The Wet Eye - "Excessive Tearing"

In order for the eye to remain healthy, it must remain moist. The lacrimal gland is a specialized gland located under the outer one-third of the upper eyelid that makes tears. Each time you blink, the eyelid spreads the tears over the surface of the eye and pumps excess tears into a "duct" that drains the tears into your nose. That is why your nose runs when you cry.

Dry Eyes: If the lacrimal gland fails to produce enough tears to properly wet the eye, the surface of the eye begins to dry out. An eye that is too dry typically burns, stings and feels as if there is sand in it. Artificial tears and lubricating ointments will help control the drying and irritation that occurs when too few tears are produced. However, when adding lubricants to the eye does not adequately relieve the discomfort, closing the openings of the tear drainage system that drains tears from the eye into the nose can help. The closure can be performed temporarily with the insertion of silicone or collagen plugs, or it can be performed more permanently with surgery. In extreme cases, other eyelid procedures may be required to control the drying.
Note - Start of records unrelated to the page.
-- ==== Sys2Proof/Machine/Assembler.lean ====
section
/-! DEFINITION. The assembler of 30_encoding.md R76, R77: text lines to operation words. It is no part of the block; it
says which operation streams the spec's programs stand for (log 16). -/

namespace Sys2Proof.Machine

/-- `;` starts a comment (R76). -/
def dropComment : List Char → List Char
  | [] => []
  | c :: cs => if c = ';' then [] else c :: dropComment cs

/-- What separates the words of a line: blanks, and the comma of `ticks N, G` (R77). -/
def isSeparator (c : Char) : Bool := c = ' ' || c = '\t' || c = ','

/-- The words of a line; `cur` is the word being read, last character first. -/
def splitWords (cur : List Char) : List Char → List String
  | [] => if cur.isEmpty then [] else [String.ofList cur.reverse]
  | c :: cs =>
    if isSeparator c then
      if cur.isEmpty then splitWords [] cs else String.ofList cur.reverse :: splitWords [] cs
    else splitWords (c :: cur) cs

/-- The words of a source line without its comment. -/
def lineWords (line : String) : List String := splitWords [] (dropComment line.toList)

/-- The value of a digit below `base`. -/
def digitValue (base : Nat) (c : Char) : Option Nat :=
  let n := c.toNat
  let v := if 48 ≤ n ∧ n ≤ 57 then n - 48 else if 97 ≤ n ∧ n ≤ 102 then n - 87
    else if 65 ≤ n ∧ n ≤ 70 then n - 55 else base
  if v < base then some v else none

/-- A run of digits in `base`, most significant first, after the value `acc`. -/
def digits (base acc : Nat) : List Char → Option Nat
  | [] => some acc
  | c :: cs => (digitValue base c).bind fun v => digits base (acc * base + v) cs

/-- "An operand is a decimal or 0x hexadecimal natural" (R76). -/
def number (word : String) : Option Nat :=
  match word.toList with
  | [] => none
  | ['0', 'x'] => none
  | '0' :: 'x' :: ds => digits 16 0 ds
  | ds => digits 10 0 ds

/-- An X operand must be below `2^DW`; an assembler refuses one that is not (R76). -/
def sampleOperand (p : Params) (word : String) : Option Operand :=
  (number word).bind fun n => if n < 2 ^ p.dw then some (BitVec.ofNat 24 n) else none

/-- A V operand must be below 32 (R76). -/
def dacOperand (word : String) : Option DacStep :=
  (number word).bind fun n => if n < 32 then some (BitVec.ofNat 5 n) else none

/-- A B operand must be 0 or 1 (R76). -/
def bitOperand (word : String) : Option Bool :=
  (number word).bind fun n => if n < 2 then some (n = 1) else none

/-- One assembled line: operations, or the opening or closing of a repetition (R77). -/
inductive AsmLine where
  | operations (is : List Instr)
  | rep (n : Nat)
  | endr
  deriving DecidableEq, Repr

/-- The line of one operation. -/
def one (i : Instr) : AsmLine := .operations [i]

/-- One line of R76 or R77; `none` where the assembler refuses it. -/
def assembleWords (p : Params) : List String → Option AsmLine
  | [] => some (.operations [])
  | ["take.t"] => some (one .takeT)
  | ["take.f"] => some (one .takeF)
  | ["tsmooth", x] => (sampleOperand p x).map fun v => one (.tsmooth v)
  | ["fsmooth", x] => (sampleOperand p x).map fun v => one (.fsmooth v)
  | ["setref", v] => (dacOperand v).map fun d => one (.setref d)
  | ["raise.coil"] => some (one .raiseCoil)
  | ["raise.comp", b] => (bitOperand b).map fun l => one (.raiseComp l)
  | ["raise.audio"] => some (one .raiseAudio)
  | ["raise.millis"] => some (one .raiseMillis)
  | ["raise.sertx"] => some (one .raiseSerTx)
  | ["raise.serrx"] => some (one .raiseSerRx)
  | ["raise.unknown"] => some (one .raiseUnknown)
  | ["dispatch"] => some (one .dispatch)
  | ["tick", b] => (bitOperand b).map fun g => one (.decayTick g)
  | ["reset"] => some (one .reset)
  | ["coil"] => some (.operations [.raiseCoil, .dispatch])
  | ["edge"] => some (.operations [.raiseComp true, .dispatch])
  | ["ticks", n, b] =>
    (number n).bind fun k => (bitOperand b).map fun g => .operations (List.replicate k (.decayTick g))
  | ["batch.t", x] => (sampleOperand p x).map fun v => .operations (List.replicate p.nb (.tsmooth v))
  | ["batch.f", x] => (sampleOperand p x).map fun v => .operations (List.replicate p.nb (.fsmooth v))
  | [".rep", n] => (number n).map .rep
  | [".endr"] => some .endr
  | _ => none

/-- Lines to operations. `done` is what the innermost open block holds so far and `outer` the repetitions it stands
in, each with the operations before it. -/
def assembleLines (p : Params) (done : List Instr) (outer : List (Nat × List Instr)) :
    List String → Option (List Instr)
  | [] => if outer.isEmpty then some done else none
  | line :: lines =>
    match assembleWords p (lineWords line) with
    | none => none
    | some (.operations is) => assembleLines p (done ++ is) outer lines
    | some (.rep n) => assembleLines p [] ((n, done) :: outer) lines
    | some .endr =>
      match outer with
      | [] => none
      | (n, before) :: rest => assembleLines p (before ++ (List.replicate n done).flatten) rest lines

/-- The operation words of a program's lines (R76, R77). -/
def assemble (p : Params) (lines : List String) : Option (List OpWord) :=
  (assembleLines p [] [] lines).map fun is => is.map encode

end Sys2Proof.Machine
end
Wet Eyes: If the lacrimal gland is producing tears properly and the "duct" that drains the tears from the eye into the nose becomes non-functioning, the tears will back up and spill over the eyelid and cause tears to run down the face. If one has a plugged up "tear duct," not only will tears spill over the eyelids and run down the face, but the stagnant tears within the system can become infected.

An infection within the "tear duct" causes a painful swelling in the inner corner of the eyelids called "dacryocystitis".

If the tearing causes severe symptoms, surgery can be performed to create a new tear duct. This operation is called "dacryocystorhinostomy." Your doctor may place small silicone tubes temporarily to keep the new tear duct open while healing occurs. Surgical elimination of the obstruction by creating a new tear duct is necessary to eliminate the tearing and infection that can result from such a blockage.

Children are frequently born with an obstruction within the "tear duct." When this occurs, tearing results. The stagnant tears within the "tear duct" often become infected causing pus (heavy matter) to collect between the eyelids. Such obstructions may dissolve on their own within the first few months of life. If not, the ophthalmic reconstructive surgeon can eliminate this problem with surgical techniques.

Occasionally, the "tear duct" obstruction will be beyond repair. When this happens, it is necessary to surgically implant an artificial "tear duct" behind the inner corner of the eyelids to drain the tears into the nose. The artificial "tear duct" is made of Pyrex glass and is called a "Jones tube."

Patients with problems of the tear drainage system are most commonly treated by ophthalmic plastic and reconstructive surgeons who specialize in diseases and conditions affecting the eyelids, the lacrimal system, the orbit, and adjacent facial structures. Fellowship in the American Society of Ophthalmic Plastic and Reconstructive Surgery (ASOPRS) indicates that the surgeon has special training and expertise in this subspecialty and that he or she is board certified by the American Board of Ophthalmology or its equivalent.